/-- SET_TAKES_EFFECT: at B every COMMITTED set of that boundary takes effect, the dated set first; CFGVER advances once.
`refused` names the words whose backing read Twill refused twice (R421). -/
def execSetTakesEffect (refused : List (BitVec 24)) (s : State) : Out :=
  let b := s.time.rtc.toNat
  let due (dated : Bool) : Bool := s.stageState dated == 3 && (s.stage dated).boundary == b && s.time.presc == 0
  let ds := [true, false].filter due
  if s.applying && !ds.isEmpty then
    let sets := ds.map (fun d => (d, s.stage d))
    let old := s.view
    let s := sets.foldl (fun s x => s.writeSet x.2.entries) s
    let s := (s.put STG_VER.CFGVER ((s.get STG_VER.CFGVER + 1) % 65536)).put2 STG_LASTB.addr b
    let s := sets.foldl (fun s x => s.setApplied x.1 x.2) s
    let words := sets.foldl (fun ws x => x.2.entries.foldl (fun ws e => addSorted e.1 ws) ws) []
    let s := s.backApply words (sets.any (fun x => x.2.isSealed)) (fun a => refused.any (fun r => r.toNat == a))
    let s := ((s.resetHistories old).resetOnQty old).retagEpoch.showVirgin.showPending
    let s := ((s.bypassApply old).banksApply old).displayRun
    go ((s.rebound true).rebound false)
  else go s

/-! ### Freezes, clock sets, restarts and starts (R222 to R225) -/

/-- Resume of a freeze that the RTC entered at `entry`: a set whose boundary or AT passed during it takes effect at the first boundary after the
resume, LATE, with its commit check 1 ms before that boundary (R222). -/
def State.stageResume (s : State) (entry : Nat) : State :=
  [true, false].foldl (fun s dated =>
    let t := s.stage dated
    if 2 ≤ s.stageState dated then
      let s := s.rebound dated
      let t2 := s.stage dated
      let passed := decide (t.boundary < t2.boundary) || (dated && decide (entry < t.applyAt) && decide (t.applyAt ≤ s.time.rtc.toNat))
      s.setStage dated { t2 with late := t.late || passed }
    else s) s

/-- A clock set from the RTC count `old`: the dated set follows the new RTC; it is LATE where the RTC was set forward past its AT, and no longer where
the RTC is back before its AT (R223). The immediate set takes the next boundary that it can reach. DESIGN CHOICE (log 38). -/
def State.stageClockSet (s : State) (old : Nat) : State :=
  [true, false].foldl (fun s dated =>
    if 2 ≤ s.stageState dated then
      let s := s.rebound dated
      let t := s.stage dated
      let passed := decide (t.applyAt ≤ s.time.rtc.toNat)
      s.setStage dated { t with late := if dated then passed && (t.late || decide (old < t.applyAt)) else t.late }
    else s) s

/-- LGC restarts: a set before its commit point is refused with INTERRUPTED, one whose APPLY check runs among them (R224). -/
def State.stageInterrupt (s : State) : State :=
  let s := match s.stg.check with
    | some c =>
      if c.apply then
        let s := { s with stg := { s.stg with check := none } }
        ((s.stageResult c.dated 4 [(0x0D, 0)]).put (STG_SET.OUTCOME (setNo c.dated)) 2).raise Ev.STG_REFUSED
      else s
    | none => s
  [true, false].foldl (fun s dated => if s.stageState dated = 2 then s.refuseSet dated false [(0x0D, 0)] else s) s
____________
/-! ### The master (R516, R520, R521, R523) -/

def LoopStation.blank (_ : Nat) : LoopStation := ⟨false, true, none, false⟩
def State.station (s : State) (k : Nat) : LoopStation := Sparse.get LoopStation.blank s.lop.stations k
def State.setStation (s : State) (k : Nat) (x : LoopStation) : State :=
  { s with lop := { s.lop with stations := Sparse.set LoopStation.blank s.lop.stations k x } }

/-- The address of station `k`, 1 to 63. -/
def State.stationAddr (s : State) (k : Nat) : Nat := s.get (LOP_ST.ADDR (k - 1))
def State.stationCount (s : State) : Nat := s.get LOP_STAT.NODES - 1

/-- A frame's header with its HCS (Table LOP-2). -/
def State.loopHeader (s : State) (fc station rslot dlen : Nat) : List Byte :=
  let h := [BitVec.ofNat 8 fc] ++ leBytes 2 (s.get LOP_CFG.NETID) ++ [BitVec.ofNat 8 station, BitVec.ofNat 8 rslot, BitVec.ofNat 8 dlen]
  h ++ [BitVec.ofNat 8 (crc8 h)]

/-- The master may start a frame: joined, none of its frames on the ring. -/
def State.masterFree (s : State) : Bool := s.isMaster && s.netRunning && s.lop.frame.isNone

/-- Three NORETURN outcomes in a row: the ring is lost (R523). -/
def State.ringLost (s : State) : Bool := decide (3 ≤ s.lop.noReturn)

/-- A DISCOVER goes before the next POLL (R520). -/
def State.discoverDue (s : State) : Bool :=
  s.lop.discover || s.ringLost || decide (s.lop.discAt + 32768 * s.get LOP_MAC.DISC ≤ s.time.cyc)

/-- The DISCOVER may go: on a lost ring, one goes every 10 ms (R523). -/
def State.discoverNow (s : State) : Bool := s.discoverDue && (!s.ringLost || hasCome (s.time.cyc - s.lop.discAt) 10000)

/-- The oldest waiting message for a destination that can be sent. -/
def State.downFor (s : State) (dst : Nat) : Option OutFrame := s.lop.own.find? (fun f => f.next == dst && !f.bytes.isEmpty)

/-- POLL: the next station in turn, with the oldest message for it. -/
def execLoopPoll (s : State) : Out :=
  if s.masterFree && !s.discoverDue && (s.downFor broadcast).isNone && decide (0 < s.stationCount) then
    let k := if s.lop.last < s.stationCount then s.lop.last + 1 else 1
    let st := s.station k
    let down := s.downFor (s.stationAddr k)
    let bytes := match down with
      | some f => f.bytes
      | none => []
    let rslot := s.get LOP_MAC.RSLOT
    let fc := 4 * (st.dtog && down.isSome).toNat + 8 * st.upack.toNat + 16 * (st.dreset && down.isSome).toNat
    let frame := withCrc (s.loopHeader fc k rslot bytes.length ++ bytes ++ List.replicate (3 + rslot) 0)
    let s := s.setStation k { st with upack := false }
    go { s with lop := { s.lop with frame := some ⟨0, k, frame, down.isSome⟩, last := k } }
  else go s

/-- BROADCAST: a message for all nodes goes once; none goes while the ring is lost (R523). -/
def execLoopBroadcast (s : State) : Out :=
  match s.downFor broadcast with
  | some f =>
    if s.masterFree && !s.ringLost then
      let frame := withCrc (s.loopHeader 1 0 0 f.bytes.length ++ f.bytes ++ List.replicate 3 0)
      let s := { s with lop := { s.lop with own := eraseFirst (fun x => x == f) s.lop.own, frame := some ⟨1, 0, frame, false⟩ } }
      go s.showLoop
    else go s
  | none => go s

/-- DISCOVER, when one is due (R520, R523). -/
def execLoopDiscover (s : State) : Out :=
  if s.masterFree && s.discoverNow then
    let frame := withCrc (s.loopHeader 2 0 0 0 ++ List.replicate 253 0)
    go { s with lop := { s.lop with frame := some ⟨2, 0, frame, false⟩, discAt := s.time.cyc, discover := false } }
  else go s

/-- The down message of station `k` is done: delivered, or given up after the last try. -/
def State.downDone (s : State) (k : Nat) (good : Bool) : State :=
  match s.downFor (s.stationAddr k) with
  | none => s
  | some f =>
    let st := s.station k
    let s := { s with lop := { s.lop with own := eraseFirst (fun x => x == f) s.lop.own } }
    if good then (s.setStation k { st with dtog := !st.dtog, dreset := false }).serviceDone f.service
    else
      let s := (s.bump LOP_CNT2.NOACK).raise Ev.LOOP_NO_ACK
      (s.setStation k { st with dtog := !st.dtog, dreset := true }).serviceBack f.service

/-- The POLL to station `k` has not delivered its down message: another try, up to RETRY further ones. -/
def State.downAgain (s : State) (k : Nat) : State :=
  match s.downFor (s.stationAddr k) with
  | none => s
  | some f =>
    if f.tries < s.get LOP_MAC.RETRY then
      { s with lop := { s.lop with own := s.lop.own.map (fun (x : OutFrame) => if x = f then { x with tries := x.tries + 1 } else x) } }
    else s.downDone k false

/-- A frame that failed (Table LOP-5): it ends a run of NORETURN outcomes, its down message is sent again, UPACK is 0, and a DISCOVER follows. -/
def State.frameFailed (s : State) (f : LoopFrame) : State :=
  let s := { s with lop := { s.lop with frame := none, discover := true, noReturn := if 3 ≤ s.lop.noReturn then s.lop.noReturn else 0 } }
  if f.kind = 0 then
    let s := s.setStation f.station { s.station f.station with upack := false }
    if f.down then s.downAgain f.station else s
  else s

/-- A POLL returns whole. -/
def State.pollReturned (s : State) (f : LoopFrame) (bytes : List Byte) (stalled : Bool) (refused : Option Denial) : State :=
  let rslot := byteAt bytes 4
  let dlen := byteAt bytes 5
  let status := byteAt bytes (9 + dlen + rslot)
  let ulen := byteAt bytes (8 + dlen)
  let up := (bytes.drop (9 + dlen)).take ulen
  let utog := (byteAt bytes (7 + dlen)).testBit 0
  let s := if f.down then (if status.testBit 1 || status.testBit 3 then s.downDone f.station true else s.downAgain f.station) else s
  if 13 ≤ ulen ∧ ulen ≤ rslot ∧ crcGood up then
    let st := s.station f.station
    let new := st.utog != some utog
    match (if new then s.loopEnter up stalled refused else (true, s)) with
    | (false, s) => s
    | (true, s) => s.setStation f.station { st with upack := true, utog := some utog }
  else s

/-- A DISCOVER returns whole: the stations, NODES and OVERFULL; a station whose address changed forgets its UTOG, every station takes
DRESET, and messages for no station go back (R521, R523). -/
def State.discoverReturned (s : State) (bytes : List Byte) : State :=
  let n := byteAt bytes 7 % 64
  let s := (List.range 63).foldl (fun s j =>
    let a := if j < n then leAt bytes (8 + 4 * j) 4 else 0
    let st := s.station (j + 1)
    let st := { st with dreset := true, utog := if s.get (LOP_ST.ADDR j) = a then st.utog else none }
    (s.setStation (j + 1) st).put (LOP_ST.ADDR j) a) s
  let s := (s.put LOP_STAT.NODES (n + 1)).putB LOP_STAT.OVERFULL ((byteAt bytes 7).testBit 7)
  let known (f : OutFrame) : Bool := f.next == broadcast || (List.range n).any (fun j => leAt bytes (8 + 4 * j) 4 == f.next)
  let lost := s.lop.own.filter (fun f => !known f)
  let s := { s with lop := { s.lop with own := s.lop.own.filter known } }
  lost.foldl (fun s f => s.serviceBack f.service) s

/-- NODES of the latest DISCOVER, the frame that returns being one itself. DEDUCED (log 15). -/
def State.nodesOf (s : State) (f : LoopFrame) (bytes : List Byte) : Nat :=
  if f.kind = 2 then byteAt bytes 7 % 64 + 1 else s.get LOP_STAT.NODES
____________
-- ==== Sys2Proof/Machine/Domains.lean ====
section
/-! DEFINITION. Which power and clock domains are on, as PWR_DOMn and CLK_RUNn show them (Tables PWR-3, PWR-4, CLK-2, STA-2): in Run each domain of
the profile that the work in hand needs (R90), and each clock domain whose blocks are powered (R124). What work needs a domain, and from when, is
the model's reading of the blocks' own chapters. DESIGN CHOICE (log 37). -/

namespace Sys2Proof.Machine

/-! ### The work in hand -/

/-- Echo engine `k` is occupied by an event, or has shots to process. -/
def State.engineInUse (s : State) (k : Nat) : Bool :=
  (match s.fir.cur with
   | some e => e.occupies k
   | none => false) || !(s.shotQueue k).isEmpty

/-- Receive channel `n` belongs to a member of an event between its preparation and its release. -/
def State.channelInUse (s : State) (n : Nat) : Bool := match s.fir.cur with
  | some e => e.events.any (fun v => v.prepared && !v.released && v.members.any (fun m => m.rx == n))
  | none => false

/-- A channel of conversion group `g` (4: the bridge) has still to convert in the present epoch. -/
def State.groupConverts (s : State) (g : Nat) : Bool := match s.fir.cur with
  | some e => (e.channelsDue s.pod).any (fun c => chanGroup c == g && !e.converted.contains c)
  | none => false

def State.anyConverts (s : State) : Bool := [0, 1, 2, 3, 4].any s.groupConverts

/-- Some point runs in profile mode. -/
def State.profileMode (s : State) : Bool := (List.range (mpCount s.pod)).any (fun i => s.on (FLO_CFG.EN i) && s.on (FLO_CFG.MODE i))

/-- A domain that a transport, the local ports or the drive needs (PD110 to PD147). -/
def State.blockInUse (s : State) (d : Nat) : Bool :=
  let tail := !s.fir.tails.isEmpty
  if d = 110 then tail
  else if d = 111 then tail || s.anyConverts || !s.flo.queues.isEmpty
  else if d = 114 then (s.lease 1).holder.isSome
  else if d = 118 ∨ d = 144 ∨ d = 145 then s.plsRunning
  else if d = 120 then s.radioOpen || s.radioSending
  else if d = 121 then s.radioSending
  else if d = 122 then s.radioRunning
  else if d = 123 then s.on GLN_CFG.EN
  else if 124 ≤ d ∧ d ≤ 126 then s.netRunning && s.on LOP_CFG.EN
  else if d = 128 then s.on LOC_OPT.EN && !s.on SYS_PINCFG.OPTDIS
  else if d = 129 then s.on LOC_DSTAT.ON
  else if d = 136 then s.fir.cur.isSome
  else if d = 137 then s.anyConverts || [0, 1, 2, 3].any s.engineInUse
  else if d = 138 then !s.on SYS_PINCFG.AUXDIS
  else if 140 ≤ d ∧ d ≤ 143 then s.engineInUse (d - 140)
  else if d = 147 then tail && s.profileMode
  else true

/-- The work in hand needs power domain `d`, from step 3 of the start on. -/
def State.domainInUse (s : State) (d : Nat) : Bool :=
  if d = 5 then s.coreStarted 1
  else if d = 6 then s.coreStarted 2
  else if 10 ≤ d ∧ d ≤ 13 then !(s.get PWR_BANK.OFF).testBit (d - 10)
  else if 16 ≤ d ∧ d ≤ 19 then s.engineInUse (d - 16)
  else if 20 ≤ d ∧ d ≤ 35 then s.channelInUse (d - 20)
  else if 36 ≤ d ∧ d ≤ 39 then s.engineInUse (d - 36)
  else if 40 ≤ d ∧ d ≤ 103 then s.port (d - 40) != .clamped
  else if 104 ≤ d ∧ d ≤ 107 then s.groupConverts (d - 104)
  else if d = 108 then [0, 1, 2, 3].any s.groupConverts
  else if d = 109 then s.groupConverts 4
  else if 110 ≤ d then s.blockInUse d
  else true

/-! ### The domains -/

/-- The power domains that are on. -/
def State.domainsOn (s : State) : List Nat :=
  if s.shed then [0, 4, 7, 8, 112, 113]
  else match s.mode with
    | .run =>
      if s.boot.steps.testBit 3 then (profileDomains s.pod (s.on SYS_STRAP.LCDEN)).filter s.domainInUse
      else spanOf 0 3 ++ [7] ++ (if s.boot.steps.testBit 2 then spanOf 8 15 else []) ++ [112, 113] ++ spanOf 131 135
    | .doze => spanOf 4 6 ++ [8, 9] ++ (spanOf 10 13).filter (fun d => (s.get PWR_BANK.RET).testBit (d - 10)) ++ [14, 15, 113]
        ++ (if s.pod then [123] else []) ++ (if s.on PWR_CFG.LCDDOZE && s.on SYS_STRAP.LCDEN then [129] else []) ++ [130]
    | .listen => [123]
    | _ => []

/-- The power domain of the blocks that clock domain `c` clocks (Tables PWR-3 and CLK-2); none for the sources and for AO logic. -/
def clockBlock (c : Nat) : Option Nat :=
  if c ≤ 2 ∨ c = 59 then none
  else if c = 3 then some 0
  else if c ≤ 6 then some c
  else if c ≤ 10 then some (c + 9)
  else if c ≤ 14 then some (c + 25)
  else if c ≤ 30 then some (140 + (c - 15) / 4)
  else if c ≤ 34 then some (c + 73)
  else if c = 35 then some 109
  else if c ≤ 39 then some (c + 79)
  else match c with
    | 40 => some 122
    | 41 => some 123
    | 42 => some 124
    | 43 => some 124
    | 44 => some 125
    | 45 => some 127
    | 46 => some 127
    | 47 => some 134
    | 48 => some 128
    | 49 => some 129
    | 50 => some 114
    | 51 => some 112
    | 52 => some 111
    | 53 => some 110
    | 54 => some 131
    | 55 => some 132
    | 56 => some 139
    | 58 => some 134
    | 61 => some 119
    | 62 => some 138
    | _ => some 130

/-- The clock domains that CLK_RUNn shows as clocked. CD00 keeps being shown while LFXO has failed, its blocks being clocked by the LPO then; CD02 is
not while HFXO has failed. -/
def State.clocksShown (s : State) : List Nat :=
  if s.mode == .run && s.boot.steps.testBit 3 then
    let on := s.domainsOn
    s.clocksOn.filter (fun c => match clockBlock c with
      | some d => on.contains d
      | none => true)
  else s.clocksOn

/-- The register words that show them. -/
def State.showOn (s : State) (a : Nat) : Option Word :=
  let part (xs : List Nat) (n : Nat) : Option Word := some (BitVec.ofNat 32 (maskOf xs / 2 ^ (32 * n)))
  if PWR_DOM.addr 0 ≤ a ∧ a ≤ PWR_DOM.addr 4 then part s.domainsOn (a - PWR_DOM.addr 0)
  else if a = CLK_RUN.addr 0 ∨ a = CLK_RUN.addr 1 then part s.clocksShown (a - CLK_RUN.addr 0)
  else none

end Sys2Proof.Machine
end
____________
Identify the lines above that contain the word "ofNat", then copy them.

  let h := [BitVec.ofNat 8 fc] ++ leBytes 2 (s.get LOP_CFG.NETID) ++ [BitVec.ofNat 8 station, BitVec.ofNat 8 rslot, BitVec.ofNat 8 dlen]
  h ++ [BitVec.ofNat 8 (crc8 h)]
  let part (xs : List Nat) (n : Nat) : Option Word := some (BitVec.ofNat 32 (maskOf xs / 2 ^ (32 * n)))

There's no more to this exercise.